The models tab of the project page lists all the models that have been trained from the project's configurations. If you have chosen to run our evaluations, the summary results will also be shown here, along with model parameters that are likely to have affected the quality scores. All columns can be sorted by clicking on the column heading, so you can easily sort all models by their privacy score, for instance. The overview of the performance metrics also serves as a tool for users to iterate and tune the models with utility, similarity or privacy to fit their desired use case.

Model overview

The model overview screen shows

  • Model name: Each model is assigned a unique nmae on creation, but you can change it here.
  • Model description: You can add a description to note any details about source version etc.
  • Training configuration: The configuration used to train the model. Note this configuration is still editable, so the configuration may have changed since the model was trained.
  • A summary of our Compliance checks.
  • Schema: By default, models include a small sample of generated synthetic data, which can be used as a quick verification that the output matches the columns and datatypes.


If your configuration included any evaluation metrics, you will also be able to explore these here. By default, similarity metrics are enabled: Marginal distribution and mutual information can be viewed for each table, as well as a multi-table metrics section to view cross-table mutual information and degree distribution similarity.
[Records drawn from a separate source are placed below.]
-- ==== Sys2Proof/Machine/Dispatch.lean ====
section
/-! DEFINITION. The meaning of every instruction and step, one arm for each constructor. -/

namespace Sys2Proof.Machine
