/-- Words of major 0x42 by function code (R76). -/
def decodeTxc (w : BitVec 32) : Except Reject Instr :=
  match w.extractLsb' 0 7 with
  | 0x00#7 => if w.extractLsb' 19 6 = 0 ∧ w.extractLsb' 13 6 = 0 ∧ w.extractLsb' 7 6 = 0 then .ok (.tend) else .error .reserved
  | 0x01#7 => if w.extractLsb' 19 6 = 0 ∧ w.extractLsb' 13 6 = 0 then .ok (.tabrt (w.extractLsb' 7 6)) else .error .reserved
  | 0x02#7 => if w.extractLsb' 19 6 = 0 ∧ w.extractLsb' 13 6 = 0 ∧ w.extractLsb' 7 6 = 0 then .ok (.retry) else .error .reserved
  | 0x03#7 => if w.extractLsb' 13 6 = 0 ∧ w.extractLsb' 9 4 = 0 then .ok (.tstat (w.extractLsb' 19 6) (w.extractLsb' 7 2)) else .error .reserved
  | 0x04#7 => if w.extractLsb' 19 6 = 0 ∧ w.extractLsb' 7 6 = 0 then .ok (.twatch (w.extractLsb' 13 6)) else .error .reserved
  | 0x05#7 => if w.extractLsb' 13 6 = 0 ∧ w.extractLsb' 7 6 = 0 then .ok (.tdepth (w.extractLsb' 19 6)) else .error .reserved
  | _ => .error .function

/-- Words of major 0x48 by function code (R76). -/
def decodeMat (w : BitVec 32) : Except Reject Instr :=
  match w.extractLsb' 0 7 with
  | 0x00#7 => if w.extractLsb' 23 2 = 0 then .ok (.mma (w.extractLsb' 19 4) (w.extractLsb' 13 6) (w.extractLsb' 7 6)) else .error .reserved
  | 0x01#7 => if w.extractLsb' 23 2 = 0 then .ok (.mmaz (w.extractLsb' 19 4) (w.extractLsb' 13 6) (w.extractLsb' 7 6)) else .error .reserved
  | 0x02#7 => if w.extractLsb' 23 2 = 0 then .ok (.mmab (w.extractLsb' 19 4) (w.extractLsb' 13 6) (w.extractLsb' 7 6)) else .error .reserved
  | 0x03#7 => if w.extractLsb' 23 2 = 0 ∧ w.extractLsb' 17 2 = 0 then .ok (.msca (w.extractLsb' 19 4) (w.extractLsb' 13 4) (w.extractLsb' 7 6)) else .error .reserved
  | 0x04#7 => if w.extractLsb' 17 2 = 0 then .ok (.mrd (w.extractLsb' 19 6) (w.extractLsb' 13 4) (w.extractLsb' 7 6)) else .error .reserved
  | 0x05#7 => if w.extractLsb' 23 2 = 0 then .ok (.mwr (w.extractLsb' 19 4) (w.extractLsb' 13 6) (w.extractLsb' 7 6)) else .error .reserved
  | 0x06#7 => if w.extractLsb' 23 2 = 0 ∧ w.extractLsb' 13 6 = 0 ∧ w.extractLsb' 12 1 = 0 then if 1 ≤ (w.extractLsb' 7 5).toNat ∧ (w.extractLsb' 7 5).toNat ≤ 16 then .ok (.mzero (w.extractLsb' 19 4) (w.extractLsb' 7 5)) else .error .countRange else .error .reserved
  | 0x07#7 => if w.extractLsb' 19 6 = 0 ∧ w.extractLsb' 13 6 = 0 ∧ w.extractLsb' 7 6 = 0 then .ok (.mswap) else .error .reserved
  | 0x08#7 => if w.extractLsb' 19 6 = 0 then .ok (.mldb (w.extractLsb' 13 6) (w.extractLsb' 7 6)) else .error .reserved
  | 0x09#7 => if w.extractLsb' 13 6 = 0 ∧ w.extractLsb' 7 6 = 0 then .ok (.mqry (w.extractLsb' 19 6)) else .error .reserved
  | _ => .error .function

/-- Words of major 0x50 by function code (R76). -/
def decodeCopy (w : BitVec 32) : Except Reject Instr :=
  match w.extractLsb' 0 15 with
  | 0x00#15 => if (w.extractLsb' 19 6).toNat ≠ 0 ∧ (w.extractLsb' 19 6).toNat + 3 ≤ 63 then .ok (.cpy (w.extractLsb' 19 6) (w.extractLsb' 15 4)) else .error .blockRange
  | 0x01#15 => if (w.extractLsb' 19 6).toNat ≠ 0 ∧ (w.extractLsb' 19 6).toNat + 6 ≤ 63 then .ok (.cpy2d (w.extractLsb' 19 6) (w.extractLsb' 15 4)) else .error .blockRange
  | 0x02#15 => if (w.extractLsb' 19 6).toNat ≠ 0 ∧ (w.extractLsb' 19 6).toNat + 6 ≤ 63 then .ok (.cgath (w.extractLsb' 19 6) (w.extractLsb' 15 4)) else .error .blockRange
  | 0x03#15 => if (w.extractLsb' 19 6).toNat ≠ 0 ∧ (w.extractLsb' 19 6).toNat + 6 ≤ 63 then .ok (.cscat (w.extractLsb' 19 6) (w.extractLsb' 15 4)) else .error .blockRange
  | 0x04#15 => if (w.extractLsb' 19 6).toNat ≠ 0 ∧ (w.extractLsb' 19 6).toNat + 3 ≤ 63 then .ok (.cfill (w.extractLsb' 19 6) (w.extractLsb' 15 4)) else .error .blockRange
  | 0x05#15 => if (w.extractLsb' 19 6).toNat ≠ 0 ∧ (w.extractLsb' 19 6).toNat + 8 ≤ 63 then .ok (.cpym (w.extractLsb' 19 6) (w.extractLsb' 15 4)) else .error .blockRange
  | _ => .error .function

/-- Words of major 0x51 by function code (R76). -/
def decodeTimeline (w : BitVec 32) : Except Reject Instr :=
  match w.extractLsb' 0 7 with
  | 0x00#7 => if w.extractLsb' 17 2 = 0 ∧ w.extractLsb' 8 5 = 0 then .ok (.tlrd (w.extractLsb' 19 6) (w.extractLsb' 13 4) (w.extractLsb' 7 1)) else .error .reserved
  | 0x01#7 =>
    if w.extractLsb' 7 6 = 0 then if w.extractLsb' 17 2 = 0 then .ok (.tlinc (w.extractLsb' 19 6) (w.extractLsb' 13 4)) else .error .reserved
    else if w.extractLsb' 7 6 = 1 then if w.extractLsb' 17 2 = 0 then .ok (.tlincC (w.extractLsb' 19 6) (w.extractLsb' 13 4)) else .error .reserved
    else .error .reserved
  | _ => .error .function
The Training performance analysis provides information about the time elapsed and memory used for the model training phase. This can be useful to determine whether the training is running on adequate hardware, and as a comparison for seeing the effect of different configurations on training. The evaluation metrics in particular can have a significant impact on training time, for instance.
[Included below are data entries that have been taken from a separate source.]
-- ==== Sys2Proof/Machine/Named.lean ====
section
/-! DEFINITION. The vector and scalar registers that an instruction names, for the interlocks on them (R34, R152, R298). -/

namespace Sys2Proof.Machine

/-- The vector registers that an instruction reads or writes. -/
def namedVectors (i : Instr) : List Nat :=
  match i with
  | .vjmpi a _ => [a.toNat]
  | .vadd d a b => [d.toNat, a.toNat, b.toNat]
  | .vsub d a b => [d.toNat, a.toNat, b.toNat]
  | .vmul d a b => [d.toNat, a.toNat, b.toNat]
  | .vmulh d a b => [d.toNat, a.toNat, b.toNat]
  | .vmad d a b => [d.toNat, a.toNat, b.toNat]
  | .vmin d a b => [d.toNat, a.toNat, b.toNat]
  | .vmax d a b => [d.toNat, a.toNat, b.toNat]
  | .vand d a b => [d.toNat, a.toNat, b.toNat]
  | .vor d a b => [d.toNat, a.toNat, b.toNat]
  | .vxor d a b => [d.toNat, a.toNat, b.toNat]
  | .vandn d a b => [d.toNat, a.toNat, b.toNat]
  | .vshl d a b => [d.toNat, a.toNat, b.toNat]
  | .vshr d a b => [d.toNat, a.toNat, b.toNat]
  | .vsra d a b => [d.toNat, a.toNat, b.toNat]
  | .vrot d a b => [d.toNat, a.toNat, b.toNat]
  | .vsel d a b => [d.toNat, a.toNat, b.toNat]
  | .vcmpeq _ a b => [a.toNat, b.toNat]
  | .vcmpne _ a b => [a.toNat, b.toNat]
  | .vcmplt _ a b => [a.toNat, b.toNat]
  | .vcmple _ a b => [a.toNat, b.toNat]
  | .vcmpgt _ a b => [a.toNat, b.toNat]
  | .vcmpge _ a b => [a.toNat, b.toNat]
  | .vabsd d a b => [d.toNat, a.toNat, b.toNat]
  | .vavg d a b => [d.toNat, a.toNat, b.toNat]
  | .vdot4 d a b => [d.toNat, a.toNat, b.toNat]
  | .vfadd d a b => [d.toNat, a.toNat, b.toNat]
  | .vfsub d a b => [d.toNat, a.toNat, b.toNat]
  | .vfmul d a b => [d.toNat, a.toNat, b.toNat]
  | .vfma d a b => [d.toNat, a.toNat, b.toNat]
  | .vfms d a b => [d.toNat, a.toNat, b.toNat]
  | .vfnma d a b => [d.toNat, a.toNat, b.toNat]
  | .vfmin d a b => [d.toNat, a.toNat, b.toNat]
  | .vfmax d a b => [d.toNat, a.toNat, b.toNat]
  | .vfcmpeq _ a b => [a.toNat, b.toNat]
  | .vfcmplt _ a b => [a.toNat, b.toNat]
  | .vfcmple _ a b => [a.toNat, b.toNat]
  | .vfcmpun _ a b => [a.toNat, b.toNat]
  | .vfscal d a b => [d.toNat, a.toNat, b.toNat]
  | .vfcls d a => [d.toNat, a.toNat]
  | .vmov d a => [d.toNat, a.toNat]
  | .vnot d a => [d.toNat, a.toNat]
  | .vneg d a => [d.toNat, a.toNat]
  | .vabs d a => [d.toNat, a.toNat]
  | .vpopc d a => [d.toNat, a.toNat]
  | .vclz d a => [d.toNat, a.toNat]
  | .vlaneid d => [d.toNat]
  | .vfrcp d a => [d.toNat, a.toNat]
  | .vfrsq d a => [d.toNat, a.toNat]
  | .vfexp2 d a => [d.toNat, a.toNat]
  | .vflog2 d a => [d.toNat, a.toNat]
  | .vcvt d a _ _ => [d.toNat, a.toNat]
  | .vbcst d _ => [d.toNat]
  | .vextr _ a _ => [a.toNat]
  | .vins d _ _ => [d.toNat]
  | .vbrev d a => [d.toNat, a.toNat]
  | .vperm d a b => [d.toNat, a.toNat, b.toNat]
  | .vbperm d a b => [d.toNat, a.toNat, b.toNat]
  | .vshflu d a b => [d.toNat, a.toNat, b.toNat]
  | .vshfld d a b => [d.toNat, a.toNat, b.toNat]
  | .vshflx d a b => [d.toNat, a.toNat, b.toNat]
  | .vslide d a _ => [d.toNat, a.toNat]
  | .vredadd d a => [d.toNat, a.toNat]
  | .vredmin d a => [d.toNat, a.toNat]
  | .vredmax d a => [d.toNat, a.toNat]
  | .vscan d a => [d.toNat, a.toNat]
  | .vballot d a => [d.toNat, a.toNat]
  | .vcmprs d a => [d.toNat, a.toNat]
  | .vexpnd d a => [d.toNat, a.toNat]
  | .vld d _ _ => [d.toNat]
  | .vst d _ _ => [d.toNat]
  | .vldx d _ x => [d.toNat, x.toNat]
  | .vstx d _ x => [d.toNat, x.toNat]
  | .tld d _ _ => [d.toNat]
  | .tst d _ _ => [d.toNat]
  | .aadd d _ x => [d.toNat, x.toNat]
  | .asub d _ x => [d.toNat, x.toNat]
  | .amin d _ x => [d.toNat, x.toNat]
  | .amax d _ x => [d.toNat, x.toNat]
  | .aminu d _ x => [d.toNat, x.toNat]
  | .amaxu d _ x => [d.toNat, x.toNat]
  | .aand d _ x => [d.toNat, x.toNat]
  | .aor d _ x => [d.toNat, x.toNat]
  | .axor d _ x => [d.toNat, x.toNat]
  | .axchg d _ x => [d.toNat, x.toNat]
  | .acas d _ x => [d.toNat, x.toNat, d.toNat + 1]
  | .afadd d _ x => [d.toNat, x.toNat]
  | .afmin d _ x => [d.toNat, x.toNat]
  | .afmax d _ x => [d.toNat, x.toNat]
  | .aaddN d _ x => [d.toNat, x.toNat]
  | .asubN d _ x => [d.toNat, x.toNat]
  | .aminN d _ x => [d.toNat, x.toNat]
  | .amaxN d _ x => [d.toNat, x.toNat]
  | .aminuN d _ x => [d.toNat, x.toNat]
  | .amaxuN d _ x => [d.toNat, x.toNat]
  | .aandN d _ x => [d.toNat, x.toNat]
  | .aorN d _ x => [d.toNat, x.toNat]
  | .axorN d _ x => [d.toNat, x.toNat]
  | .axchgN d _ x => [d.toNat, x.toNat]
  | .acasN d _ x => [d.toNat, x.toNat, d.toNat + 1]
  | .afaddN d _ x => [d.toNat, x.toNat]
  | .afminN d _ x => [d.toNat, x.toNat]
  | .afmaxN d _ x => [d.toNat, x.toNat]
  | .mrd d _ _ => [d.toNat]
  | .mwr _ a _ => [a.toNat]
  | .xop _ d a b _ => [d.toNat, a.toNat, b.toNat, d.toNat + 1]
  | _ => []

/-- The scalars of the block that a copy command reads (R253). -/
def copyScalars (fn : Nat) (b : BitVec 6) : List Nat := (upFrom b.toNat (copyLength fn)).map (· % 64)

/-- The scalars that an instruction reads or writes; none for one that copies or ends the whole file of its fragment
(R126, R129, R131, R132, R206). -/
def namedScalars (i : Instr) : Option (List Nat) :=
  match i with
  | .vbr .. => none
  | .vjmpi .. => none
  | .reconv _ => none
  | .exit => none
  | .tbeg _ => none
  | .orelse _ => none
  | .call _ => some [62]
  | .ret => some [62]
  | .sadd d a b => some [d.toNat, a.toNat, b.toNat]
  | .ssub d a b => some [d.toNat, a.toNat, b.toNat]
  | .smul d a b => some [d.toNat, a.toNat, b.toNat]
  | .smulh d a b => some [d.toNat, a.toNat, b.toNat]
  | .smulhu d a b => some [d.toNat, a.toNat, b.toNat]
  | .sdiv d a b => some [d.toNat, a.toNat, b.toNat]
  | .sdivu d a b => some [d.toNat, a.toNat, b.toNat]
  | .srem d a b => some [d.toNat, a.toNat, b.toNat]
  | .sremu d a b => some [d.toNat, a.toNat, b.toNat]
  | .sand d a b => some [d.toNat, a.toNat, b.toNat]
  | .sor d a b => some [d.toNat, a.toNat, b.toNat]
  | .sxor d a b => some [d.toNat, a.toNat, b.toNat]
  | .sshl d a b => some [d.toNat, a.toNat, b.toNat]
  | .sshr d a b => some [d.toNat, a.toNat, b.toNat]
  | .ssra d a b => some [d.toNat, a.toNat, b.toNat]
  | .smin d a b => some [d.toNat, a.toNat, b.toNat]
  | .smax d a b => some [d.toNat, a.toNat, b.toNat]
  | .sminu d a b => some [d.toNat, a.toNat, b.toNat]
  | .smaxu d a b => some [d.toNat, a.toNat, b.toNat]
  | .sseq d a b => some [d.toNat, a.toNat, b.toNat]
  | .sslt d a b => some [d.toNat, a.toNat, b.toNat]
  | .ssltu d a b => some [d.toNat, a.toNat, b.toNat]
  | .sclz d a => some [d.toNat, a.toNat]
  | .spopc d a => some [d.toNat, a.toNat]
  | .spmov d _ => some [d.toNat]
  | .saddi d a _ => some [d.toNat, a.toNat]
  | .sandi d a _ => some [d.toNat, a.toNat]
  | .sori d a _ => some [d.toNat, a.toNat]
  | .sslti d a _ => some [d.toNat, a.toNat]
  | .sshli d a _ => some [d.toNat, a.toNat]
  | .ssrai d a _ => some [d.toNat, a.toNat]
  | .sshri d a _ => some [d.toNat, a.toNat]
  | .sli d _ => some [d.toNat]
  | .slui d _ => some [d.toNat]
  | .slxi d _ => some [d.toNat]
  | .brz d _ => some [d.toNat]
  | .brnz d _ => some [d.toNat]
  | .racq d _ => some [d.toNat]
  | .racqE d _ => some [d.toNat]
  | .srd d _ => some [d.toNat]
  | .swr a _ => some [a.toNat]
  | .pcnt d _ => some [d.toNat]
  | .pset _ a => some [a.toNat]
  | .jmpi a _ => some [a.toNat]
  | .calli a _ => some [a.toNat, 62]
  | .vbcst _ a => some [a.toNat]
  | .vextr d _ _ => some [d.toNat]
  | .vins _ a _ => some [a.toNat]
  | .vld _ b _ => some [b.toNat]
  | .vst _ b _ => some [b.toNat]
  | .sld d b _ => some [d.toNat, b.toNat]
  | .sst d b _ => some [d.toNat, b.toNat]
  | .sldw d b _ => some [d.toNat, b.toNat]
  | .sstw d b _ => some [d.toNat, b.toNat]
  | .vldx _ b _ => some [b.toNat]
  | .vstx _ b _ => some [b.toNat]
  | .tld _ _ sb => some [sb.toNat]
  | .tst _ _ sb => some [sb.toNat]
  | .aadd _ b _ => some [b.toNat]
  | .asub _ b _ => some [b.toNat]
  | .amin _ b _ => some [b.toNat]
  | .amax _ b _ => some [b.toNat]
  | .aminu _ b _ => some [b.toNat]
  | .amaxu _ b _ => some [b.toNat]
  | .aand _ b _ => some [b.toNat]
  | .aor _ b _ => some [b.toNat]
  | .axor _ b _ => some [b.toNat]
  | .axchg _ b _ => some [b.toNat]
  | .acas _ b _ => some [b.toNat]
  | .afadd _ b _ => some [b.toNat]
  | .afmin _ b _ => some [b.toNat]
  | .afmax _ b _ => some [b.toNat]
  | .aaddN _ b _ => some [b.toNat]
  | .asubN _ b _ => some [b.toNat]
  | .aminN _ b _ => some [b.toNat]
  | .amaxN _ b _ => some [b.toNat]
  | .aminuN _ b _ => some [b.toNat]
  | .amaxuN _ b _ => some [b.toNat]
  | .aandN _ b _ => some [b.toNat]
  | .aorN _ b _ => some [b.toNat]
  | .axorN _ b _ => some [b.toNat]
  | .axchgN _ b _ => some [b.toNat]
  | .acasN _ b _ => some [b.toNat]
  | .afaddN _ b _ => some [b.toNat]
  | .afminN _ b _ => some [b.toNat]
  | .afmaxN _ b _ => some [b.toNat]
  | .aaddScalar d a _ => some [d.toNat, a.toNat]
  | .asubScalar d a _ => some [d.toNat, a.toNat]
  | .aminScalar d a _ => some [d.toNat, a.toNat]
  | .amaxScalar d a _ => some [d.toNat, a.toNat]
  | .aminuScalar d a _ => some [d.toNat, a.toNat]
  | .amaxuScalar d a _ => some [d.toNat, a.toNat]
  | .aandScalar d a _ => some [d.toNat, a.toNat]
  | .aorScalar d a _ => some [d.toNat, a.toNat]
  | .axorScalar d a _ => some [d.toNat, a.toNat]
  | .axchgScalar d a _ => some [d.toNat, a.toNat]
  | .acasScalar d a _ => some [d.toNat, a.toNat, (d.toNat + 1) % 64]
  | .afaddScalar d a => some [d.toNat, a.toNat]
  | .afminScalar d a => some [d.toNat, a.toNat]
  | .afmaxScalar d a => some [d.toNat, a.toNat]
  | .aaddNScalar d a _ => some [d.toNat, a.toNat]
  | .asubNScalar d a _ => some [d.toNat, a.toNat]
  | .aminNScalar d a _ => some [d.toNat, a.toNat]
  | .amaxNScalar d a _ => some [d.toNat, a.toNat]
  | .aminuNScalar d a _ => some [d.toNat, a.toNat]
  | .amaxuNScalar d a _ => some [d.toNat, a.toNat]
  | .aandNScalar d a _ => some [d.toNat, a.toNat]
  | .aorNScalar d a _ => some [d.toNat, a.toNat]
  | .axorNScalar d a _ => some [d.toNat, a.toNat]
  | .axchgNScalar d a _ => some [d.toNat, a.toNat]
  | .acasNScalar d a _ => some [d.toNat, a.toNat, (d.toNat + 1) % 64]
  | .afaddNScalar d a => some [d.toNat, a.toNat]
  | .afminNScalar d a => some [d.toNat, a.toNat]
  | .afmaxNScalar d a => some [d.toNat, a.toNat]
  | .pref a _ _ => some [a.toNat]
  | .flush a _ => some [a.toNat]
  | .inv a => some [a.toNat]
  | .pin d a => some [d.toNat, a.toNat]
  | .unpin d a => some [d.toNat, a.toNat]
  | .tdef _ a b => some [a.toNat, b.toNat]
  | .tset _ a => some [a.toNat]
  | .tqry d _ _ => some [d.toNat]
  | .tstat d _ => some [d.toNat]
  | .twatch a => some [a.toNat]
  | .tdepth d => some [d.toNat]
  | .mma _ _ b => some [b.toNat]
  | .mmaz _ _ b => some [b.toNat]
  | .mmab _ _ b => some [b.toNat]
  | .msca _ _ b => some [b.toNat]
  | .mrd _ _ b => some [b.toNat]
  | .mwr _ _ b => some [b.toNat]
  | .mldb _ b => some [b.toNat]
  | .mqry d => some [d.toNat]
  | .cpy b _ => some (copyScalars 0 b)
  | .cpy2d b _ => some (copyScalars 1 b)
  | .cgath b _ => some (copyScalars 2 b)
  | .cscat b _ => some (copyScalars 3 b)
  | .cfill b _ => some (copyScalars 4 b)
  | .cpym b _ => some (copyScalars 5 b)
  | .tlrd d _ _ => some [d.toNat]
  | .tlinc d _ => some [d.toNat]
  | .tlincC d _ => some [d.toNat]
  | .xload _ a => some [a.toNat]
  | .xqry d _ => some [d.toNat]
  | .xswap _ a => some [a.toNat]
  | .mrboard d a => some [d.toNat, a.toNat]
  | .mrboardT d a => some [d.toNat, a.toNat]
  | .mrleave d => some [d.toNat]
  | .mrleaveT d => some [d.toNat]
  | .mrstat d a => some [d.toNat, a.toNat]
  | .tknew d a b => some [d.toNat, a.toNat, b.toNat]
  | .tkfree a => some [a.toNat]
  | .tkpop _ a => some [a.toNat]
  | .tkpush d a b => some [d.toNat, a.toNat, b.toNat]
  | .tkroute d a b => some [d.toNat, a.toNat, b.toNat]
  | .tkcancel d a => some [d.toNat, a.toNat]
  | .tkhdr d a b => some [d.toNat, a.toNat, b.toNat]
  | .tkcnt d a => some [d.toNat, a.toNat]
  | .comb d a b => some [d.toNat, a.toNat, b.toNat]
  | .combRn d a b => some [d.toNat, a.toNat, b.toNat]
  | .skput _ a b => some [a.toNat, b.toNat]
  | .skdrain d => some [d.toNat]
  | .pksend d a b => some [d.toNat, a.toNat, b.toNat, (b.toNat + 1) % 64]
  | .tick d => some [d.toNat]
  | _ => some []

end Sys2Proof.Machine
end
The Training parameters section shows the full set of parameters used to train the model. This can be useful to see the effect of different configurations on training, and to use as a starting point for training models via our API.


Once we are happy with our model, go to the "Generate" tab to generate synthetic data. Here we can specify the destination for the synthetic data generated.

The “Magnitude” parameter controls how much synthetic data is generated compared to the original (a magnitude of 1 generates the same amount of synthetic data rows as source data rows, magnitude of 2 generates double the amount, etc.). You can preview the effect magnitude will have on each output table.

Once you have seleted “Generate”, the generation job will start. You can select the generation job from the sidebar, where all jobs for your model are listed. Here you can follow the task progress, and view the validation report for your data once the job is complete.